Stress and Strain
A rectangular sample of an unknown material has an initial length of 10 cm, and a cross-section of 2.1 cm X 2.1 cm dimensions. The sample is pulled in tension along the length (with the deformation described below all in the elastic region).
- Calculate the strain if the sample is elongated to 10.5 cm.
- With a Poisson’s ratio of 0.27, calculate the width of the sample if the bar is elongated to 10.5 cm under applied stress.
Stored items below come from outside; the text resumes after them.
/-! ### Role changes and presence (R431, R433, R438) -/

/-- A role that waits acts at a boundary (R433): reported, journalled, the listed outputs stop or restart. -/
def roleChange (s : State) : State :=
  match s.shelf.next with
  | none => s
  | some r =>
    let old := roleOf s
    let s1 := modShelf s fun u => { u with next := none }
    if r = old then s1
    else
      let s2 := publishPeers (set1 (set1 s1 SHELF.STATUS_ROLE 0 r) SHELF.ROLE_FRN 0 s.frn)
      let s3 := journalPg (evt s2 .shelf 0 0) 0x081 none .shelf 0 (old + 16 * r + 256 * get1 s2 SHELF.ACTIVE_NODE_ID 0)
      sendAlert (outsRefresh s3) 7 0 0 (256 * old + r)

/-- A peer's presence lapses (R431, R434): it leaves the present set without WITHDRAW. -/
def peerLapse (s : State) (node : Nat) : State :=
  let s1 := modShelf s fun u => { u with peers := u.peers.filter fun p => p.node != node }
  evaluate (sendAlert (evt (publishPeers s1) .shelf 0 4) 6 0 0 node)

/-- The module becomes silent and stands down (R431, R438): Root evaluates in Leaf's place while Leaf is down. -/
def goSilent (s : State) : State :=
  let s1 := set1 s SHELF.STATUS_SILENT 0 1
  if leafRuns s1 then evaluate s1
  else if s1.shelf.atStop && roleOf s1 == 2 then modShelf s1 fun u => { u with next := some 1 } else s1

/-- Frames in 500 ms and 375 ms (R431). -/
def presentFrames : Nat := 4000
def silentFrames : Nat := 3000

/-- Leaf stops: whether a peer of the group is present at that moment is kept (R438). -/
def shelfStop (s : State) : State := modShelf s fun u => { u with atStop := !u.peers.isEmpty }

/-- Leaf runs again (R440): the module rejoins as STANDBY and every SEQ restarts at 0. -/
def shelfRejoin (s : State) : State :=
  let s1 := modShelf s fun u =>
    { u with seqs := List.replicate 8 0, peers := [], groups := [], tod := none, reqs := [],
             next := if electEn s && (roleOf s == 2) then some 1 else u.next }
  publishPeers s1

/-- The role at a reset of the shelf protocol (R441). -/
def shelfReset (s : State) : State :=
  let s1 := { s with shelf := { own := s.frn } }
  publishPeers (set1 (set1 s1 SHELF.NODE 0 (nodeId s)) SHELF.STATUS_ROLE 0 (b2n (electEn s)))

/-- A commit acts on the shelf bus (R419, R424, R432, Table 13.6): a new node ID ends ISOLATED as STANDBY; a new group
empties the present set; ELECT_EN sets SOLO or STANDBY. -/
def shelfCommit (s : State) (oldGroup : Nat) : State :=
  let base := if electEn s then 1 else 0
  let moved := nodeId s != nodeOf s
  let s1 := if moved then set1 (set1 s SHELF.NODE 0 (nodeId s)) SHELF.STATUS_NODE_CLASH 0 0 else s
  let s1 := if electEn s1 then s1 else set1 s1 SHELF.STATUS_SILENT 0 0
  let s2 := if get1 s1 SHELF.CFG_GROUP 0 = oldGroup then s1
    else evaluate (modShelf s1 fun u => { u with peers := [] })
  let r := roleOf s2
  let want := if moved && r == 3 then base else if r = 3 then 3 else if !electEn s2 then 0 else if r = 0 then 1 else r
  publishPeers (if want = r then s2 else modShelf s2 fun u => { u with next := some want })

/-! ### Frames on the bus -/

/-- The frame on the bus completes: counted; an own ELECT ends silence (R431). -/
def busDone (s : State) : State :=
  match s.shelf.onBus with
  | none => s
  | some b =>
    let s1 := addCnt (modShelf s fun u => { u with onBus := none }) SHELF.TX_CNT 0 0 1
    busStart (if b.1 = 1 then set1 (modShelf s1 fun u => { u with own := s1.frn }) SHELF.STATUS_SILENT 0 0 else s1)

/-- The schedule of a TOD message: 10 ms after a rollover of its domain (R428). The rollover lies in the frame that ended
when `rolled` is set, so the message is queued 79 frames after it, within the last 125 us of the 10 ms. -/
def todSchedule (s : State) : State :=
  let u := timeOf s (get1 s SHELF.TX_CFG_TOD_DOM 0)
  match u.rolled, s.shelf.tod with
  | some sec, _ => modShelf s fun v => { v with tod := some (sec, 78) }
  | none, some (sec, n + 1) => modShelf s fun v => { v with tod := some (sec, n) }
  | none, some (sec, 0) => sendTod s sec
  | none, none => s

/-- One frame of the shelf bus, after stage 4: a frame completes; presence and silence run; messages that are due are
queued. -/
def shelfFrame (s : State) : State :=
  let s1 := busDone s
  let lapsed := s1.shelf.peers.filter fun p => decide (p.frn + presentFrames ≤ s1.frn)
  let s2 := if leafRuns s1 then lapsed.foldl (fun t p => peerLapse t p.node) s1 else s1
  let s3 := if electEn s2 && !bit1 s2 SHELF.STATUS_SILENT 0 && decide (s2.shelf.own + silentFrames ≤ s2.frn) then goSilent s2 else s2
  if !leafRuns s3 then s3
  else
    let s4 := publishPeers s3
    let s5 := if onSchedule s4 1000 0 then sendStatus s4 else s4
    let s6 := if electEn s5 && electDue s5 then sendElect s5 true else s5
    let s7 := if qlfDue s6 then sendQlf s6 else s6
    todSchedule s7

/-- Whether a domain entered HOLDOVER or LOST is alerted with its DUSK registers (R434). -/
def alertDom (s : State) (d : Nat) : State :=
  if domState s d = 3 then sendAlert s 1 d d (get1 s DPLL.DUSK_LEFT d)
  else if domState s d = 4 then sendAlert s 2 d d (get1 s DPLL.DUSK_BOUND d) else s

/-- A lane spared, `a` the state before (R434, Table 13.5): the function's code of Table 5.1, the old and the new lane. -/
def alertLane (a s : State) (f : Nat) : State :=
  match laneFor s f with
  | none => s
  | some n =>
    if laneFor a f = some n then s
    else sendAlert s 4 0 0 (65536 * funcCode f + 256 * (laneFor a f).getD 0x1F + n)

/-- A channel that lost its lane, `a` the state before (R434). -/
def alertChan (a s : State) (c : Nat) : State :=
  if (laneFor a c).isSome && (laneFor s c).isNone then sendAlert s 5 (chanOwner s c) 0 c else s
- Calculate the stress required to elongate the sample to 10.5 cm if the elastic modulus is 2.10 GPa.
Hint
Strain is defined as change in length per unit length; for pure tension the following apply:
$$$\varepsilon_z=\frac{l-l_0}{l_0}$$$
where
$$\varepsilon$$
is engineering strain,
$$l$$
is the new length, and
$$l_0$$
is the initial length.
Hint 2
$$$\sigma =E\varepsilon$$$
where
$$\sigma$$
is the stress on the cross section,
$$E$$
is the modulus of elasticity, and
$$\varepsilon$$
is the engineering strain.
Strain is defined as change in length per unit length; for pure tension the following apply:
$$$\varepsilon_z=\frac{l-l_0}{l_0}=\frac{10.5cm-10cm}{10cm}=\frac{0.5cm}{10cm}=0.05$$$
where
$$\varepsilon$$
is engineering strain,
$$l$$
is the new length, and
$$l_0$$
is the initial length. Calculating the sample width if elongated:
$$$v=0.27=\frac{-\varepsilon_x}{\varepsilon_z}\rightarrow \varepsilon_x=-v\varepsilon_z=-0.27(0.05)=-0.0135$$$
$$$\varepsilon_x=\frac{w-w_0}{w_0}\rightarrow w=\varepsilon_xw_0+w_0$$$
$$$w=w_0(\varepsilon_x+1)=2.1cm(-0.0135+1)=2.072\: cm$$$
Finding the stress for sample elongation,
$$$\sigma =E\varepsilon =2.10\cdot 10^3MPa(0.05)=105\:MPa$$$
where
$$\sigma$$
is the stress on the cross section,
$$E$$
is the modulus of elasticity, and
$$\varepsilon$$
is the engineering strain.
- 0.05
- 2.072 cm
- 105 MPa